THE CHALLENGE IN AFRICA
ACCORDING TO THE World Bank, growth in the agricultural sector is absolutely essential to sub-Saharan Africa’s ability to both support its growth and reduce poverty. African nations, though, face diverse challenges, including a dispassionate youth.
PHOTO: CHILDREN IN GHANA SAYING THE 4-H PLEDGE.
While Africa sits atop the world’s largest youth population – over 200 million are between the ages of 15 and 24 – very few are interested in agriculture as a career. In fact, every day, young Africans cast aside their rural roots and head to the city with big dreams of office jobs and weekly paycheques. All too often, though, those dreams are shattered by the harsh reality of unemployment and poverty.
The World Bank says that higher and sustained growth will require attention to five core areas, including facilitating agricultural markets and trade, investments in infrastructure, reductions to rural vulnerability and insecurity, improvements in policy and institutions, and perhaps most importantly, improvements in productivity. Agricultural performance has improved since 2000, it says, but what good is improved performance if no one wants to farm?
Youth are not interested in agriculture, says Mpule Kwelagobe, founder and CEO of MPULE Institute for Endogenous Development in Botswana. As one of three guests in a panel discussion at the Borlaug Dialogues in Des Moines, Iowa, Kwelagobe was asked to discuss how to engage future leaders in the fight to end world hunger.
“We need to make agriculture sexy,” she told the crowd. “It’s honestly a very, very unattractive and very depressing sector for young people.”
“The image that young people are getting of that rural woman with a baby on her back, a hoe in her hand, and soil, and land — that looks just really depressing.”
Nigeria is the perfect example of a nation that strayed too far from its agricultural roots and has suffered economically ever since. At one time, the country was a major producer of cocoa, cotton, and palm oil; however, since it discovered crude oil, its people have had a hard time returning to farming.
“Once we found oil we forgot all about agriculture, and we’re paying a very big price for that today,” says Nigeria’s Minister of Agriculture and Rural Development, Akinwumi Adesina. ‘Forgetting about agriculture,’ he says, produced an $11-billion bill spent on basic commodities like rice, fish, sugar, and wheat. In a nutshell, Nigeria lost the ability to feed its own people.

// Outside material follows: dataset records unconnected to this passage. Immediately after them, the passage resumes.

-- ==== Sys2Proof/Certificates/Slice0/Obligations.lean ====
section
/-! DEFINITION. The statements about the core. Each docstring names the rule of spec/ it formalises. Two forms recur. A next
state is written as a record update, so everything the record does not name is unchanged. A fault is written
`s.enterFault k`, which is `s` with `Running` false and `FAULT` set to `k` and nothing else changed (R12). -/

open Sys2Proof Sys2Proof.Machine

/-! ### Decode and encode -/

/-- R74, R70: words written out from the rows of the opcode map decode to the instruction they stand for. -/
def Obligations.SampleWordsDecode : Prop :=
  decodeTableWord 8 0b00000001 = some .hlt ∧
  decodeTableWord 24 0b000010000000000010000010 = some (.ldi 0 8) ∧
  decodeTableWord 16 0b0000011101000111 = some (.prn 7) ∧
  decodeTableWord 24 0b000000100000000110100010 = some (.mul 1 2) ∧
  decodeTableWord 24 0b000000010000000010100000 = some (.add 0 1) ∧
  decodeTableWord 24 0b000000010000000010100001 = some (.sub 0 1) ∧
  decodeTableWord 24 0b000000010000000010100011 = some (.div 0 1) ∧
  decodeTableWord 16 0b0000000001000101 = some (.push 0) ∧
  decodeTableWord 16 0b1111111101000110 = some (.pop 255) ∧
  decodeTableWord 16 0b0000001001010000 = some (.call 2) ∧
  decodeTableWord 8 0b00010001 = some .ret ∧
  decodeTableWord 24 0b000000010000000010100111 = some (.cmp 0 1) ∧
  decodeTableWord 16 0b0000000101010100 = some (.jmp 1) ∧
  decodeTableWord 16 0b0000001001010101 = some (.jeq 2) ∧
  decodeTableWord 16 0b0000010001010110 = some (.jne 4) ∧
  decodeTableWord 8 0b00000000 = none ∧
  decodeTableWord 8 0b10001111 = none

/-- R70, R74, R81: under every `OPC` with distinct values, the cells of any instruction, whatever follows them, decode to
that instruction, and the cells that follow are left over. -/
def Obligations.DecodeOfEncodeIsInstruction : Prop :=
  ∀ opc : OpcodeMap, (∀ m n, opc m = opc n → m = n) →
    ∀ (i : Instr) (rest : List Byte), decodeBytes opc (encode opc i ++ rest) = .ok (i, rest)

/-- R71, R75, R77: under every `OPC` with distinct values, a fetched slot decodes to an instruction exactly when the slot
begins with that instruction's cells. -/
def Obligations.SlotDecodesIffItBeginsWithEncoding : Prop :=
  ∀ opc : OpcodeMap, (∀ m n, opc m = opc n → m = n) →
    ∀ (slot : Slot) (i : Instr), decodeSlot opc slot = .ok i ↔ encode opc i <+: [slot.ir, slot.a, slot.b]

/-- R78: an opcode cell that is none of the fifteen values is no instruction, whatever the operand cells; 241 of the 256
bytes are such, 0x00 among them under the default `OPC`. -/
def Obligations.IllegalOpcodesAreRejected : Prop :=
  (∀ (opc : OpcodeMap) (slot : Slot),
    decodeSlot opc slot = .error (.unknownOpcode slot.ir) ↔ ∀ m, opc m ≠ slot.ir) ∧
  ((List.range 256).filter fun n => (lookupOpcode defaultOpc (BitVec.ofNat 8 n)).isNone).length = 241 ∧
  lookupOpcode defaultOpc 0x00 = none

/-- R77: the cells of the slot that are not part of the instruction are ignored: operand_a and operand_b of a one-cell
instruction, operand_b of a two-cell one, at any value. -/
def Obligations.UnusedSlotCellsAreIgnored : Prop :=
  ∀ (opc : OpcodeMap) (ir a b : Byte) (i : Instr), decodeSlot opc ⟨ir, a, b⟩ = .ok i →
    (i.cells = 1 → ∀ a' b' : Byte, decodeSlot opc ⟨ir, a', b'⟩ = .ok i) ∧
    (i.cells = 2 → ∀ b' : Byte, decodeSlot opc ⟨ir, a, b'⟩ = .ok i)

/-! ### The engine -/

/-- R100, R102: when a complete slot decodes to an instruction, the step is that instruction's meaning and nothing else is
added around it. -/
def Obligations.StepRunsDecodedInstruction : Prop :=
  ∀ (s : State) (i : Instr), s.running = true → s.pc ≤ 253 →
    decodeSlot defaultOpc ⟨s.mem.read s.pc, s.mem.read (s.pc + 1), s.mem.read (s.pc + 2)⟩ = .ok i →
    step s = exec i s

/-- R101: the fetch reads the three cells at `pc`, `pc + 1`, `pc + 2`; where one of them is beyond the last cell it raises
AddressOutOfRange(256) and the step executes no instruction, whatever the cells hold and whatever `OPC` is. -/
def Obligations.FetchReadsWholeSlotOrFaults : Prop :=
  ∀ s : State,
    (s.pc ≤ 253 → s.fetch = .ok ⟨s.mem.read s.pc, s.mem.read (s.pc + 1), s.mem.read (s.pc + 2)⟩) ∧
    (254 ≤ s.pc → s.pc ≤ 256 → s.fetch = .error (.addressOutOfRange 256) ∧
      (s.running = true → ∀ opc : OpcodeMap, engineStep opc s = .next (s.enterFault (.addressOutOfRange 256))))

/-- R203: a step whose three fetch reads succeed and whose opcode cell is none of the values of `OPC` raises UnknownOpcode
with the opcode and the `pc` it was fetched from. -/
def Obligations.UnknownOpcodeFaults : Prop :=
  ∀ (opc : OpcodeMap) (s : State), s.running = true → s.pc ≤ 253 → (∀ m, opc m ≠ s.mem.read s.pc) →
    engineStep opc s = .next (s.enterFault (.unknownOpcode (s.mem.read s.pc) s.pc))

According to Adesina, infrastructure challenges and mass corruption made a return to agriculture both difficult and undesirable. And youth especially were not interested in returning to the farm. As a result, in 2011, Nigeria’s president decided that he needed to change the country’s mindset on agriculture. Soon after, he launched the Agricultural Transformation Agenda with an optimistic goal of producing 20 million metric tonnes of food by 2015.
“For that to work, though, our farmers must be able to get their seeds and fertilizers,” says Adesina. “If they can’t get that, there’s no game at all.”
Getting their seeds and fertilizers had been a challenge in the past. Although Nigerian farmers had spent some $5.6 billion on fertilizers over a 30-year period, only 11 percent had actually reached their final destination, says Adesina. The rest “developed legs and walked away.”
Adesina’s first order of business as Minister of Agriculture was to dismantle corruption. He did so through the use of mobile technology.
“For the last two years,” he says, “we have reached over five million farmers, each one of them getting their seeds and fertilizer vouchers over their phones and going to private sector agri-dealers and redeeming it straight from them.”
The changes appear to be working, says Akinwunmi Dawodu, a Nigerian reporter who also attended the Borlaug Dialogues. Prior to Adesina, he says, youth in Nigeria did not see agriculture as a viable career option.
“Most ag graduates or those youths that want to take ag as a career were too skeptical about going into ag,” says Dawodu. “The support was not there and government policies then never encouraged youths to go into ag.”
But things have changed, says Dawodu. “I have visited some of the farmland owned by some of the youths and what I saw was absolutely wonderful,” says Dawodu. “The youth are beginning to believe in the ag policy of the government.”
LEARNING THROUGH 4-H
Mindsets are not just changing in Nigeria. Thanks to agricultural programs, they are changing all across the continent. 4-H clubs, for instance, have a large presence in Africa, says Shingi Nyamwanza, Managing Director, Africa 4-H Network.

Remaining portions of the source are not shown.